FAS – Free alongside the ship is describing that Seller`s obligation ends-up with placing the goods next to the Ship at the Port, whereas in case of goods packed in the container this is supposed to be taken-over at handling station located in the Port, so that FCA condition will be rather applied. The damage and loss risk of the goods is also handed-over from Seller to Buyer after deploying the goods along the Boat in the Port.
FOB – Free on Board condition is just minor deviation from FAS as the goods is expected to be placed directly on the board of the Ship instead of along the Ship. In addition, as the Goods is already loaded onto the transportation vehicle, that may transport it across the borders, the Seller must also conduct export customs administration.

CFR – Costs and Freight means the obligation of Seller to deliver the goods on Boat and to pay all corresponding costs for transportation up to the Port of Buyer, where the goods will be taken over. However regarding the damage/ loss risks, these end up with loading of the goods onto the Board, but in case of Boat accident, the damage costs are born by Buyer. Given the different places of ownership and responsibility transfer, it is highly recommended to cover all potential situations in purchase agreement on top of Incoterms stipulations.
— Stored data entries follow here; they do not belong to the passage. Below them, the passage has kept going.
-- ==== Sys2Proof/Machine/Cipher.lean ====
section
/-! DEFINITION. Chapters 07 and 08: the cipher engine, the slices and lanes of the compression, digest and cipher engines,
the ends of their jobs, and the snoop taps of namespaces. -/
namespace Sys2Proof.Machine

/-! ## Cipher descriptors (R423, R424, R427) -/

def cpMode (j : Job) : Nat := bitsOf (dByte j 1) 7 5
def cpIvGen (j : Job) : Bool := bitOf (dByte j 1) 4
def cpKey (j : Job) : Nat := leAt j.desc 2 2
def cpTag (j : Job) : Nat := dByte j 13
def cpAad (j : Job) : Nat := leAt j.desc 14 2
def cpLen (j : Job) : Nat := leAt j.desc 32 8
def cpIv (j : Job) : Bytes := slice j.desc 48 16
def cpUnit (j : Job) : Nat := leAt j.desc 56 4
def cpUnitNo (j : Job) : Nat := leAt j.desc 48 8
def modeGcm : Nat := 4

def cpFields (j : Job) : Bool :=
  let op := dOp j
  let m := cpMode j
  (1 ≤ op && op ≤ 5) && m ≤ 5 && bitsOf (dByte j 1) 3 0 == 0 && cpKey j < 4096 && dCtx j == 0xFFFF
    && bitsOf (leAt j.desc 10 2) 15 14 == 0 && addrOk (dSrc j) && addrOk (dDst j) && addrOk (dResult j)
    && (m == modeGcm || (cpTag j == 0 && cpAad j == 0)) && (m != modeGcm || (12 ≤ cpTag j && cpTag j ≤ 16))
    && (!cpIvGen j || (m == modeGcm && op == 1)) && ((op != 3 && op != 4) || m == modeGcm)
    && (decide (op = 5) == decide (m = 5)) && (op != 5 || j.parcel.isNone)
    && ((m != 3 && m != modeGcm) || dZero j 60 4)

/-- The use and algorithms a cipher job needs of its slot (R403). -/
def cpKeyCheck (s : State) (j : Job) : Nat :=
  let u := if cpMode j = modeGcm then (if dOp j = 1 then 2 else 3) else if dOp j = 5 then 5 else if dOp j = 1 then 0 else 1
  keyCheck s j.parcel (cpKey j) u (if cpMode j = 3 then [2, 3] else [0, 1])

/-- The tag that stands behind the text (R424). -/
def cpSrcTag (s : State) (j : Job) : Bytes := memRead s (dSrc j + cpAad j + cpLen j) (cpTag j)

/-- The verified entry a GCM decrypt-after-verify job matches (R431). -/
def verifiedFor (s : State) (j : Job) : Option Verified :=
  s.en.verified.find? fun v =>
    v.slot == cpKey j && v.edition == ((tabGet s.ks.slots (cpKey j)).map (·.edition)).getD 0 && v.iv == (cpIv j).take 12
      && v.aadLen == cpAad j && v.len == cpLen j && v.src == dSrc j && v.tag == cpSrcTag s j
      && decide (frameNo s ≤ v.frame + 1048576)

/-- Length limits (R427). -/
def cpLengths (s : State) (j : Job) : Nat :=
  let n := cpLen j
  match cpMode j with
  | 0 => bad (!(n % 16 == 0 && 16 ≤ n && n ≤ 2 ^ 36)) esDescriptor
  | 1 => bad (!(1 ≤ n && n ≤ 2 ^ 36) || leNat ((cpIv j).drop 12).reverse + (n + 15) / 16 - 1 > 2 ^ 32 - 1) esLimit
  | 2 => bad (!(1 ≤ n && n ≤ 2 ^ 36)) esDescriptor
  | 3 => bad (!(cpUnit j % 16 == 0 && 512 ≤ cpUnit j && cpUnit j ≤ 16777216) || n % max 1 (cpUnit j) != 0) esDescriptor
  | 4 =>
    if dOp j = 2 then bad (16777216 < n) esLimit
    else if dOp j = 4 then bad (2 ^ 36 - 32 < n || (verifiedFor s j).isNone) esDescriptor
    else bad (2 ^ 36 - 32 < n) esLimit
  | _ => esOk

def cpCheck (s : State) (j : Job) : Nat :=
  firstErr [bad (!cpFields j) esDescriptor, cpKeyCheck s j, cpLengths s j]

/-- Octets a cipher job counts against its lane (R418: AAD, text and tag alike). -/
def cpTotal (j : Job) : Nat := if cpMode j = modeGcm then cpAad j + cpLen j + cpTag j else cpLen j

/-! ## Modes -/

/-- XTS of successive data units, each under its number (R427). -/
def xtsUnits (enc : Bool) (key : Bytes) (unit no : Nat) : Nat → Bytes → Bytes
  | 0, _ => []
  | fuel + 1, d =>
    if d = [] then []
    else
      let u := d.take unit
      (if enc then Config.aesEnc modeXts key (leBytes 16 no) u else Config.aesDec modeXts key (leBytes 16 no) u)
        ++ xtsUnits enc key unit (no + 1) fuel (d.drop unit)

/-- The octets a mode makes of the text (log 4). GCM text is enciphered in CTR fashion under mode 5 of Config.aesEnc. -/
def cpText (j : Job) (d : Bytes) : Bytes :=
  let key := (j.cap.map (·.key)).getD []
  let enc := dOp j == 1
  match cpMode j with
  | 3 => xtsUnits enc key (cpUnit j) (cpUnitNo j) (d.length + 1) d
  | 4 => if enc then Config.aesEnc 5 key j.iv d else Config.aesDec 5 key j.iv d
  | m => if enc then Config.aesEnc m key (cpIv j) d else Config.aesDec m key (cpIv j) d

/-- NEXT_IV of the record (R425). The counter block after FFFF_FFFFh is open: a free value (log 3). -/
def nextIv (s : State) (j : Job) (cipher : Bytes) : Bytes :=
  match cpMode j with
  | 0 => cipher.drop (cipher.length - 16)
  | 2 => cipher.drop ((cipher.length - 1) / 16 * 16)
  | 1 =>
    let c := leNat ((cpIv j).drop 12).reverse + (cpLen j + 15) / 16
    if c < 2 ^ 32 then (cpIv j).take 12 ++ beBytes 4 c else leBytes 16 (Config.freeNat s.fresh)
  | 4 => if cpIvGen j then j.iv.take 12 else []
  | _ => []

/-! ## Slices (R347, R351, R352, R418) -/

/-- Octets a lane works off in one nanosecond. -/
def laneRate (j : Job) : Nat :=
  match j.eng with
  | .cz => if dOp j = 2 then 16 else 8
  | .dg => 4
  | _ => 8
CIF – Costs, Insurance and Freight is possible to agree in trade relations only in case that Buyer has strong negotiation power, so that Seller accepts to cover all costs connected with delivering the goods up to the Port of targeted country and this is even including the insurance costs during the transportation. The point for handing-over the goods from Seller to Buyer is supposed to be Buyer`s port, so that this requires very good specification of this place to fulfill the conditions of purchase contract.